MMT and the MMT Project – Part 1
One of my presentations are the January Sustainability Conference in Adelaide focused on the basics of Modern Monetary Theory (MMT). I was asked by the organisers to provide some clarity on the basics of MMT and to demarcate where MMT starts and finishes. I started the first of two talks I gave at that conference by stating that MMT was macroeconomics. It is within that discipline. It is not within the discipline of law, sociology, psychology, cultural and media studies etc. Macro is macro. I subsequently received a lot of correspondence about this and have had subsequent follow-up conversations with some MMT activists about the meaning of the ‘categories’ I introduced. I thought it would be useful to write an extended account of what I was thinking when I said those things. It will help clarify what I see as the difference between MMT and the MMT Project. You can see exactly what I said if you want to watch the video of the presentation. But, of course, that doesn’t necessarily mean you will ‘know’ what I meant. So this blog post seeks to clarify some of those comments so that everyone explicitly understands what I was talking about. This is Part 1 of a two-part series (split because of length). In Part 1, I discuss the idea that MMT is macro. In Part 2, I discuss what I call the MMT Project and other issues that seem to cause confusion and/or concern.
Unfortunately, the film seems to have missed the start of the presentation where I made some of the comments that I am addressing in this two-part series.
MMT is macroeconomics
At the Conference, I said that Modern Monetary Theory (MMT) is macroeconomics. Macro is macro.
When we started out, our aim was to present a comprehensive challenge to the existing, dominant New Keynesian macroeconomic framework.
It was designed to dismantle the mainstream consensus in the macroeconomics discipline.
Which invokes the question: What is an academic discipline?

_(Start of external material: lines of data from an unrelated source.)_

theorem boundsKept_effect (c : Instr) (s : State) : BoundsKept s (effect c s) := by
  cases c with
  | reset straps => exact boundsKept_reset straps s
  | mkInfeed b => exact boundsKept_mkInfeed b s
  | mkGasopen =>
    rw [effect_mkGasopen]; unfold takeGasOpen
    (repeat' split) <;> exact .of_same (by simp)
  | mkGasclose => rw [effect_mkGasclose]; split <;> exact .of_same (by simp)
  | mkDischarge =>
    rw [effect_mkDischarge]
    split
    · exact (boundsKept_takeDischarge s).trans (boundsKept_parkTest _)
    · exact .refl s
  | crimpSample f d => rw [effect_crimpSample]; exact boundsKept_takeCrimpSample _ _ s
  | tSeatExpiry => rw [effect_tSeatExpiry]; split <;> exact .of_same (by simp)
  | tFormExpiry => rw [effect_tFormExpiry]; split <;> exact .of_same (by simp)
  | tDwellExpiry => rw [effect_tDwellExpiry]; split <;> exact .of_same (by simp)
  | tRelExpiry =>
    rw [effect_tRelExpiry]
    split
    · exact .trans (.of_same (by simp)) (boundsKept_reportF _ _)
    · exact .refl s
  | sensorTransactionEnd ch r => rw [effect_sensorTransactionEnd]; exact boundsKept_endTransaction ch r s
  | zeroingTimerExpiry =>
    rw [effect_zeroingTimerExpiry]; unfold endZeroing
    (repeat' split)
    · exact (boundsKept_applyZeroing s).trans (boundsKept_parkTest _)
    · exact (boundsKept_finishZeroing s).trans (boundsKept_parkTest _)
    · exact .refl s
  | zeroingTest => exact boundsKept_zeroingTest s
  | grantVentWaitExpiry =>
    rw [effect_grantVentWaitExpiry]
    split
    · exact boundsKept_startZeroing s
    · exact .refl s
  | silenceLimit =>
    rw [effect_silenceLimit]
    split
    · exact .trans (.of_same (by simp)) (boundsKept_parkTest _)
    · exact .refl s
  | loadingStatusTimer => rw [effect_loadingStatusTimer]; split <;> exact .of_same (by simp)
  | feedbackWindowLapse => rw [effect_feedbackWindowLapse]; split <;> exact .of_same (by simp)
  | gasFbOpens =>
    rw [effect_gasFbOpens]
    dsimp only
    (repeat' split)
    · exact .of_same (by simp)
    · exact .of_same (by simp)
    · exact .trans (.of_same (by simp)) (boundsKept_findStuckValve _)
  | gasFbCloses => rw [effect_gasFbCloses]; exact .trans (.of_same (by simp)) (boundsKept_parkTest _)
  | closeWindowExpiry =>
    rw [effect_closeWindowExpiry]; unfold endCloseWindow
    dsimp only
    (repeat' split)
    · exact .trans (.of_same (by simp)) (boundsKept_findStuckValve _)
    · exact .of_same (by simp)
    · exact .refl s
  | settleTimerExpiry => rw [effect_settleTimerExpiry]; split <;> exact .of_same (by simp)
  | checkTimerExpiry => rw [effect_checkTimerExpiry]; split <;> exact .of_same (by simp)
  | lineIdle => exact boundsKept_lineIdle s
  | arbitrationLoss claim => exact boundsKept_arbitrationLoss claim s
  | bitError => exact boundsKept_bitError s
  | frameCompletion => exact boundsKept_frameCompletion s
  | badFrame => rw [effect_badFrame]; exact boundsKept_badFrame s
  | lineStuck =>
    rw [effect_lineStuck]
    split
    · exact boundsKept_line _ s (fun l => ⟨Nat.zero_le _, l.dominant, l.bad⟩)
    · exact .refl s
  | stuckTimeout =>
    rw [effect_stuckTimeout]
    split
    · refine .trans (boundsKept_line { s.line with stuckReported := true } s ?_) (boundsKept_reportF _ _)
      exact fun l => ⟨l.recessive, l.dominant, l.bad⟩
    · exact .refl s
  | stuckEnd =>
    rw [effect_stuckEnd]
    split
    · exact boundsKept_line _ s (fun l => ⟨by simp, Nat.zero_le _, l.bad⟩)
    · exact .refl s
  | startBit => exact boundsKept_startBit s
  | abortMarkEnd => exact boundsKept_abortMarkEnd s
  | receivedOpen => rw [effect_receivedOpen]; exact boundsKept_receive s (fun _ => .of_same (by simp))
  | receivedShut => rw [effect_receivedShut]; exact boundsKept_receive s (fun _ => .of_same (by simp))
  | receivedFault => rw [effect_receivedFault]; exact boundsKept_receive s (fun _ => .of_same (by simp))
  | receivedStatus => rw [effect_receivedStatus]; exact boundsKept_receive s (fun _ => .of_same (by simp))
  | receivedHold =>
    rw [effect_receivedHold]
    refine boundsKept_receive s (fun u => ?_)
    split <;> exact .of_same (by simp)
  | receivedResult => rw [effect_receivedResult]; exact boundsKept_receive s .refl
  | unknownKindFrame => rw [effect_unknownKindFrame]; exact boundsKept_receive s .refl
  | load => rw [effect_load]; exact boundsKept_receive s (boundsKept_takeLoad _ _)
  | loadEnd => rw [effect_loadEnd]; exact boundsKept_receive s (boundsKept_takeLoadEnd _)
  | start => rw [effect_start]; exact boundsKept_receive s boundsKept_takeStart
  | stop => rw [effect_stop]; exact boundsKept_receive s boundsKept_takeStop
  | clear => rw [effect_clear]; exact boundsKept_receive s (boundsKept_takeClear _)
  | drawCountdown => rw [effect_drawCountdown]; split <;> exact .of_same (by simp)
  | holdCountdown =>
    rw [effect_holdCountdown]
    split
    · exact .refl s
    · exact .trans (.of_same (by simp)) (boundsKept_parkTest _)
  | holdResend => rw [effect_holdResend]; split <;> exact .of_same (by simp)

An – academic discipline – is “field of study … a branch of knowledge, taught and researched as part of higher education”.
Further:
A scholar’s discipline is commonly defined by the university faculties and learned societies to which they belong and the academic journals in which they publish research.

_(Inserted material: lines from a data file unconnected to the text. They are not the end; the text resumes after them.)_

-- ==== Sys2Proof/Machine/SetFirst.lean ====
section
/-! DEFINITION. The set-first instructions `vmsbf.m`, `vmsif.m`, `vmsof.m` (43_set_first.md). -/

namespace Sys2Proof.Machine

/-- `g(i, first)` of `vmsbf.m` (R100): 1 if first is none or `i < first`. -/
def beforeFirst (first : Option Nat) (i : Nat) : Bool :=
  match first with
  | none => true
  | some k => decide (i < k)

/-- `g(i, first)` of `vmsif.m` (R101): 1 if first is none or `i <= first`. -/
def includingFirst (first : Option Nat) (i : Nat) : Bool :=
  match first with
  | none => true
  | some k => decide (i ≤ k)

/-- `g(i, first)` of `vmsof.m` (R102): 1 if first is not none and `i == first`. -/
def onlyFirst (first : Option Nat) (i : Nat) : Bool :=
  match first with
  | none => false
  | some k => decide (i = k)

/-- What `SETFIRST(g, vd, vs2, vm)` of R103 leaves. -/
def State.setFirst (s : State) (g : Option Nat → Nat → Bool) (vd vs2 : RegNum) (vm : Bool) : State :=
  ((s.writeV vd (s.newMask vd vm (g (s.firstSet vs2 vm)))).nextDraw).advance

/-- R100, set-before-first. -/
def execVmsbf (vd vs2 : RegNum) (vm : Bool) (s : State) : Host.Outcome State Fault Refusal :=
  attempt (.vmsbf vd vs2 vm) none true (s.setFirst beforeFirst vd vs2 vm) s

/-- R101, set-including-first. -/
def execVmsif (vd vs2 : RegNum) (vm : Bool) (s : State) : Host.Outcome State Fault Refusal :=
  attempt (.vmsif vd vs2 vm) none true (s.setFirst includingFirst vd vs2 vm) s

/-- R102, set-only-first. -/
def execVmsof (vd vs2 : RegNum) (vm : Bool) (s : State) : Host.Outcome State Fault Refusal :=
  attempt (.vmsof vd vs2 vm) none true (s.setFirst onlyFirst vd vs2 vm) s

end Sys2Proof.Machine
end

You can see from the taxonomy presented on the Wiki page I linked to above that Macroeconomics is a stand-alone discipline within the broader Economics discipline.

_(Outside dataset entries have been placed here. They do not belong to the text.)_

-- ==== Sys2Proof/Safety.lean ====
section
/-! DEFINITION. What counts as a safe run: the launch premises (R141), the invariant of the machine's
plain data, and the end of a run (R143). -/

namespace Sys2Proof.Machine

/-- The state can run vector instructions: LP1 `vector_enabled`, LP2 `well_formed`, and of LP3 that a
legal configuration is held (R141). -/
abbrev State.Ready (s : State) : Prop :=
  s.illFormed = none ∧ s.params.vectorEnabled = true ∧ s.vtype.vill = false

/-- LP6 `prog(base, words)` (R141): word `k` of the program stands at `base + 4*k`. -/
abbrev State.Loaded (s : State) (base : Nat) (words : List InsnWord) : Prop :=
  ∀ k ∈ List.range words.length, s.mem.readWord s.params.xlen (base + 4 * k) = words[k]?

/-- `pc` is past `n` words from `base`: `pc = base + 4*n` (R143), modulo 2^XLEN (R13, R41). Of `pc`
alone: what the end of a run asks besides is in `State.Ends`. -/
abbrev State.Finished (s : State) (base n : Nat) : Prop :=
  s.pc.toNat = wrapAddr s.params.xlen (base + 4 * n)

/-- Every register of the trap entry is an XLEN-bit value. -/
abbrev TrapRegs.Fits (t : TrapRegs) (xl : XLen) : Prop :=
  truncX xl t.mepc = t.mepc ∧ truncX xl t.mcause = t.mcause ∧ truncX xl t.mtval = t.mtval ∧
    truncX xl t.mtvec = t.mtvec

/-- What relates the fields of the state: it is well formed (R35), every vector register has VLEN bits
(R14), every scalar value and `pc` XLEN bits (R10, R13), `x[0]` is 0 (R11), the trap registers fit, and
memory is in canonical form below 2^XLEN (R41). -/
abbrev State.Inv (s : State) : Prop :=
  s.illFormed = none ∧
    (∀ r ∈ s.v.toList, r.length = s.params.vlen) ∧
    (∀ w ∈ s.x.toList, truncX s.params.xlen w = w) ∧
    truncX s.params.xlen s.pc = s.pc ∧
    s.x[0] = 0 ∧
    s.trap.Fits s.params.xlen ∧
    Memory.wf s.mem = true ∧
    ∀ c ∈ s.mem, c.1 < 2 ^ xlenBits s.params.xlen

/-- The state with no trap entry. -/
def State.withoutEntry (s : State) : State :=
  { s with params := { s.params with trapEntry := .absent } }

/-- A safe step (LP7 `no_fault`, kept): it neither faults nor is refused, nor would it fault if no trap
entry were present. DESIGN CHOICE: a step that raises the exception is not safe although a trap entry
continues it (log entry 28). -/
def State.SafeStep (s t : State) : Prop := step s = .next t ∧ ∃ u, step s.withoutEntry = .next u

/-- `t` is reached from `s` in `n` safe steps. -/
def State.Runs : Nat → State → State → Prop
  | 0, s, t => s = t
  | n + 1, s, t => ∃ u, s.SafeStep u ∧ State.Runs n u t

/-- The end of a run (R143): `t` is the final state of the run from `s` over the `n` words at `base`,
"with no fault and no refusal recorded". DESIGN CHOICE: a run that raised the exception has no final
state, whether or not a trap entry continued it (log entry 28). -/
def State.Ends (s t : State) (base n : Nat) : Prop := (∃ k, State.Runs k s t) ∧ t.Finished base n

end Sys2Proof.Machine
end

The historical development of macroeconomics is well-defined and supported by a corresponding literature, conference structures and academic posts within the overall academic hierarchy.
It subject matter is very well defined.
Macroeconomics is not law, nor sociology, nor psychology, nor political science, nor economic history, nor cultural and media studies, nor history, nor geography, and so on.
While these other disciplines (or areas of study) provide institutional context, historical background, insights into human behaviour and the like to help understand the place of macroeconomics in the broad world of knowledge, they are distinct areas of study.
There is no hierarchy operating here. One discipline is not superior to the other.
When I was young and starting thinking about what the ‘academy’ might be I became absorbed with the notion of being ‘well read’, which should be the ambition for all of us as a path to intellectual enlightenment – which translates to ‘knowing a lot of stuff’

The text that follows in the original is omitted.